SEATTLE — A 70-year-old hiker who died of hypothermia in rugged terrain in Mount Rainier National Park over the weekend was experienced, prepared and knew the mountain well after having written dozens of stories about treks through the area.
She did not have other injuries and her death was an accident, the Pierce County medical examiner's office said Monday. Karen Sykes had heart disease, according to an autopsy, but her daughter and others said she was healthy and fit and often hiked twice a week.
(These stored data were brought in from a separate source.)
-- ==== Sys2Proof/Laws/PerInstr.lean ====
section
/-! SUPPORT. Sys2Proof/Laws/PerInstr.lean: for every command, its request record decodes to it, and the fields outside its operand
class are 0 (spec/30_encoding.md R94, R95, R100, R102). -/

namespace Sys2Proof.Laws

/-- The fields that no command of the class reads are 0 in the record (R100, R102). -/
theorem unread_fields_zero (i : Instr) :
    (i.operandClass.readsData = false → (encodeRequest i).data = 0) ∧
      (i.operandClass.readsCnt = false → (encodeRequest i).cnt = 0) ∧
      (i.operandClass.readsIdx = false → (encodeRequest i).idx = 0) ∧
      (i.operandClass.readsAddr = false → (encodeRequest i).addr = 0) := by
  cases i <;> simp [encodeRequest, Instr.operandClass, OperandClass.readsData, OperandClass.readsCnt,
    OperandClass.readsIdx, OperandClass.readsAddr]

end Sys2Proof.Laws

namespace Sys2Proof.Laws.EncodedRequest

/-- The request record of `i` has the opcode of `i`, spells `i`, and is 0 in every field that the class of `i` does not read. -/
def Statement (i : Instr) : Prop :=
  (encodeRequest i).op = i.opcode ∧ decodeRequest (encodeRequest i) = .ok i ∧
    (i.operandClass.readsData = false → (encodeRequest i).data = 0) ∧
    (i.operandClass.readsCnt = false → (encodeRequest i).cnt = 0) ∧
    (i.operandClass.readsIdx = false → (encodeRequest i).idx = 0) ∧
    (i.operandClass.readsAddr = false → (encodeRequest i).addr = 0)

theorem eqPush (data : Nat) : Statement (.eqPush data) :=
  ⟨rfl, rfl, unread_fields_zero _⟩
theorem eqPop : Statement .eqPop :=
  ⟨rfl, rfl, unread_fields_zero _⟩
theorem eqPopa : Statement .eqPopa :=
  ⟨rfl, rfl, unread_fields_zero _⟩
theorem eqPeek : Statement .eqPeek :=
  ⟨rfl, rfl, unread_fields_zero _⟩
theorem eqClear : Statement .eqClear :=
  ⟨rfl, rfl, unread_fields_zero _⟩
theorem eqRemove (data : Nat) : Statement (.eqRemove data) :=
  ⟨rfl, rfl, unread_fields_zero _⟩
theorem eqGet (idx : BitVec 32) : Statement (.eqGet idx) :=
  ⟨rfl, rfl, unread_fields_zero _⟩
theorem eqSet (idx : BitVec 32) (data : Nat) : Statement (.eqSet idx data) :=
  ⟨rfl, rfl, unread_fields_zero _⟩
theorem eqFront : Statement .eqFront :=
  ⟨rfl, rfl, unread_fields_zero _⟩
theorem eqBack : Statement .eqBack :=
  ⟨rfl, rfl, unread_fields_zero _⟩
theorem eqFind (data : Nat) : Statement (.eqFind data) :=
  ⟨rfl, rfl, unread_fields_zero _⟩
theorem bqPush8 (data : Nat) (cnt : BitVec 32) : Statement (.bqPush8 data cnt) :=
  ⟨rfl, rfl, unread_fields_zero _⟩
theorem bqPushm (cnt : BitVec 32) (addr : Nat) : Statement (.bqPushm cnt addr) :=
  ⟨rfl, rfl, unread_fields_zero _⟩
theorem bqFpush8 (data : Nat) (cnt : BitVec 32) : Statement (.bqFpush8 data cnt) :=
  ⟨rfl, rfl, unread_fields_zero _⟩
theorem bqFpushm (cnt : BitVec 32) (addr : Nat) : Statement (.bqFpushm cnt addr) :=
  ⟨rfl, rfl, unread_fields_zero _⟩
theorem bqDrop (cnt : BitVec 32) : Statement (.bqDrop cnt) :=
  ⟨rfl, rfl, unread_fields_zero _⟩
theorem bqPop (cnt : BitVec 32) (addr : Nat) : Statement (.bqPop cnt addr) :=
  ⟨rfl, rfl, unread_fields_zero _⟩
theorem bqGet (idx : BitVec 32) (cnt : BitVec 32) (addr : Nat) : Statement (.bqGet idx cnt addr) :=
  ⟨rfl, rfl, unread_fields_zero _⟩
theorem bqClear : Statement .bqClear :=
  ⟨rfl, rfl, unread_fields_zero _⟩
theorem eqCap : Statement .eqCap :=
  ⟨rfl, rfl, unread_fields_zero _⟩
theorem eqSize : Statement .eqSize :=
  ⟨rfl, rfl, unread_fields_zero _⟩
theorem eqAvail : Statement .eqAvail :=
  ⟨rfl, rfl, unread_fields_zero _⟩
theorem eqEmpty : Statement .eqEmpty :=
  ⟨rfl, rfl, unread_fields_zero _⟩
theorem eqFull : Statement .eqFull :=
  ⟨rfl, rfl, unread_fields_zero _⟩
theorem bqCap : Statement .bqCap :=
  ⟨rfl, rfl, unread_fields_zero _⟩
theorem bqSize : Statement .bqSize :=
  ⟨rfl, rfl, unread_fields_zero _⟩
theorem bqAvail : Statement .bqAvail :=
  ⟨rfl, rfl, unread_fields_zero _⟩
theorem bqEmpty : Statement .bqEmpty :=
  ⟨rfl, rfl, unread_fields_zero _⟩
theorem bqFull : Statement .bqFull :=
  ⟨rfl, rfl, unread_fields_zero _⟩

end Sys2Proof.Laws.EncodedRequest
end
While not certain about the circumstances around her death, those who knew Sykes said earlier that they believed her death was something that could happen to anyone no matter how experienced.
"The mountains are big. There's a lot going on. She was extremely experienced but experience has nothing to do with any of it," said Kim Brown, who has hiked with Sykes.
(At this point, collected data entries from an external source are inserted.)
-- ==== Sys2Proof/Tests/Slice0.lean ====
section
/-! SUPPORT. Sys2Proof/Tests/Slice0.lean: words written out from spec/30_encoding.md, single steps with the values of
spec/95_test_vectors.md, and the states that meet the hypotheses of the statements. A vector's id stands in the test's
docstring. -/

namespace Sys2Proof.Tests

open Sys2Proof Sys2Proof.Machine

/-! ## Helpers -/

/-- A memory with the listed units from address 0 on. -/
def records (xs : List Nat) : Memory Nat := Memory.overlay unlistedRecord [] (xs.zipIdx.map fun x => (x.2, x.1))
def bytes (cells : List (Nat × Nat)) : Memory Byte :=
  Memory.overlay unlistedByte [] (cells.map fun x => (x.1, BitVec.ofNat 8 x.2))

/-- An Element Queue with `C_E = 5`, `W = 8`. -/
def element (head tail : Nat) (xs : List Nat) : State :=
  { State.reset with headE := head, tailE := tail, eqm := records xs }

/-- A Bit Queue, with host memory. -/
def bitState (cB : Nat) (zoc : Bool) (head tail : Nat) (bqm hm : List (Nat × Nat)) : State :=
  { State.reset with
    cfg := { Config.standard with cB := cB, zoc := zoc }
    headB := head, tailB := tail, bqm := bytes bqm, hm := bytes hm }

/-- The command answers a next state that passes the check. -/
def gives (i : Instr) (s : State) (check : State → Bool) : Bool :=
  match exec i s with
  | .next t => check t
  | .fault _ => false
  | .refused _ => false

/-- The last response. -/
def said (t : State) (ok : Bool) (data count : Nat) : Bool :=
  t.responses.getLast? == some { ok := ok, fault := false, cause := 0, data := data, count := count }

/-- The block has just faulted with this cause. -/
def faultedBy (t : State) (cause : BitVec 4) : Bool :=
  t.fault && t.cause == cause &&
    t.responses.getLast? == some { ok := false, fault := true, cause := cause, data := 0, count := 0 }

/-- Three records across the wrap, six bits across the wrap (vectors Q21 to Q30). -/
def wrapped : State :=
  { State.reset with
    headE := 4, tailE := 1, eqm := records [12, 0, 0, 0, 10, 11]
    headB := 5, tailB := 2, bqm := bytes [(0, 0xA3), (1, 1)], hm := bytes [(0x10, 0xD6), (0xFF, 0x81)] }

/-- Both queues full (vectors Q11 to Q20). -/
def full : State :=
  { State.reset with
    headE := 2, tailE := 1, eqm := records [6, 0, 2, 3, 4, 5]
    headB := 1, tailB := 0, bqm := bytes [(0, 0xCD), (1, 1)] }

/-- `wrapped`, stopped by an index fault. -/
def stopped : State := { wrapped with fault := true, cause := 3 }

/-- `wrapped` with zero on consume. -/
def zeroing : State := { wrapped with cfg := { Config.standard with zoc := true } }

/-- Another stale content for `wrapped`: slots 1 to 3 and bits 2 to 4 are not queued. -/
def staled : State := { wrapped with eqm := records [12, 7, 7, 7, 10, 11], bqm := bytes [(0, 0xBF), (1, 1)] }

theorem inv_wrapped : wrapped.Inv := by constructor <;> decide
theorem inv_full : full.Inv := by constructor <;> decide
theorem inv_stopped : stopped.Inv := by constructor <;> decide
theorem inv_zeroing : zeroing.Inv := by constructor <;> decide
theorem inv_staled : staled.Inv := by constructor <;> decide
theorem inv_reset : State.reset.Inv := by constructor <;> decide

/-! ## Well-formedness: an ill-formed term for each check -/

theorem test_wellFormed_data : Instr.wellFormed Config.standard (.eqPush 255) = true ∧
    Instr.wellFormed Config.standard (.eqPush 256) = false := by decide
theorem test_wellFormed_addr : Instr.wellFormed Config.standard (.bqPop 1 0xFFFFFFFF) = true ∧
    Instr.wellFormed Config.standard (.bqPop 1 0x100000000) = false := by decide

/-! ## Words: OP in bits 5..0, DATA in bits 13..6, CNT in bits 45..14, IDX in bits 77..46, ADDR in bits 109..78 (R90, R95) -/

theorem test_word_eqPush : decodeTableWord 112 0b10100101000001 = some (.eqPush 0xA5) := by decide
theorem test_word_eqPop : decodeTableWord 112 0b000010 = some .eqPop := by decide
theorem test_word_eqPopa : decodeTableWord 112 0b000011 = some .eqPopa := by decide
theorem test_word_eqPeek : decodeTableWord 112 0b000100 = some .eqPeek := by decide
theorem test_word_eqClear : decodeTableWord 112 0b000101 = some .eqClear := by decide
theorem test_word_eqRemove : decodeTableWord 112 0x0086 = some (.eqRemove 2) := by decide
theorem test_word_eqGet : decodeTableWord 112 0x800000000007 = some (.eqGet 2) := by decide
theorem test_word_eqSet : decodeTableWord 112 0x400000001548 = some (.eqSet 1 0x55) := by decide
theorem test_word_eqFront : decodeTableWord 112 0b001001 = some .eqFront := by decide
theorem test_word_eqBack : decodeTableWord 112 0b001010 = some .eqBack := by decide
theorem test_word_eqFind : decodeTableWord 112 0x020B = some (.eqFind 8) := by decide
theorem test_word_bqPush8 : decodeTableWord 112 0x23FD1 = some (.bqPush8 0xFF 8) := by decide
theorem test_word_bqPushm : decodeTableWord 112 0x100012 = some (.bqPushm 64 0) := by decide
theorem test_word_bqFpush8 : decodeTableWord 112 0x103D3 = some (.bqFpush8 15 4) := by decide
theorem test_word_bqFpushm : decodeTableWord 112 0x1400000000000000040014 = some (.bqFpushm 16 0x50) := by decide
theorem test_word_bqDrop : decodeTableWord 112 0x3FFFFFFFC015 = some (.bqDrop 0xFFFFFFFF) := by decide
theorem test_word_bqPop : decodeTableWord 112 0x1000000000000000010016 = some (.bqPop 4 0x40) := by decide
theorem test_word_bqGet : decodeTableWord 112 0x840000001000000010017 = some (.bqGet 4 4 0x21) := by decide
theorem test_word_bqClear : decodeTableWord 112 0b011000 = some .bqClear := by decide
theorem test_word_queries : [0x20, 0x21, 0x22, 0x23, 0x24, 0x30, 0x31, 0x32, 0x33, 0x34].map (decodeTableWord 8) =
    [some .eqCap, some .eqSize, some .eqAvail, some .eqEmpty, some .eqFull,
      some .bqCap, some .bqSize, some .bqAvail, some .bqEmpty, some .bqFull] := by decide
theorem test_word_reserved : [0x00, 0x0C, 0x10, 0x19, 0x1F, 0x25, 0x2F, 0x35, 0x3F].all
    (fun w => decodeTableWord 8 w == none) = true := by decide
"She was very careful, very cautious," Brown said of Sykes, who was prominent in the Northwest hiking community for her trail reviews and photographs and her book on hiking western Washington. "It's just something that happens out in the mountains. Everybody who goes in the mountains knows this can happen. It doesn't mean that you shouldn't go out, you need to be aware of it."
Sykes was reported missing late Wednesday when she failed to meet up with her boyfriend as planned during a day hike on the east side of the mountain.
Park officials suspended three-day search efforts on Saturday when they discovered Sykes.
Kindra Ramos, with the nonprofit Washington Trails Association, said she won't guess what happened to Sykes but said hiking comes with inherent risks.
"As they go outdoors, the best thing you could do is to have your 10 essentials, be comfortable with your surroundings, and go as far as you're comfortable," Ramos said.
She recommended proper trip planning and preparation, including reading trip reports and knowing weather conditions.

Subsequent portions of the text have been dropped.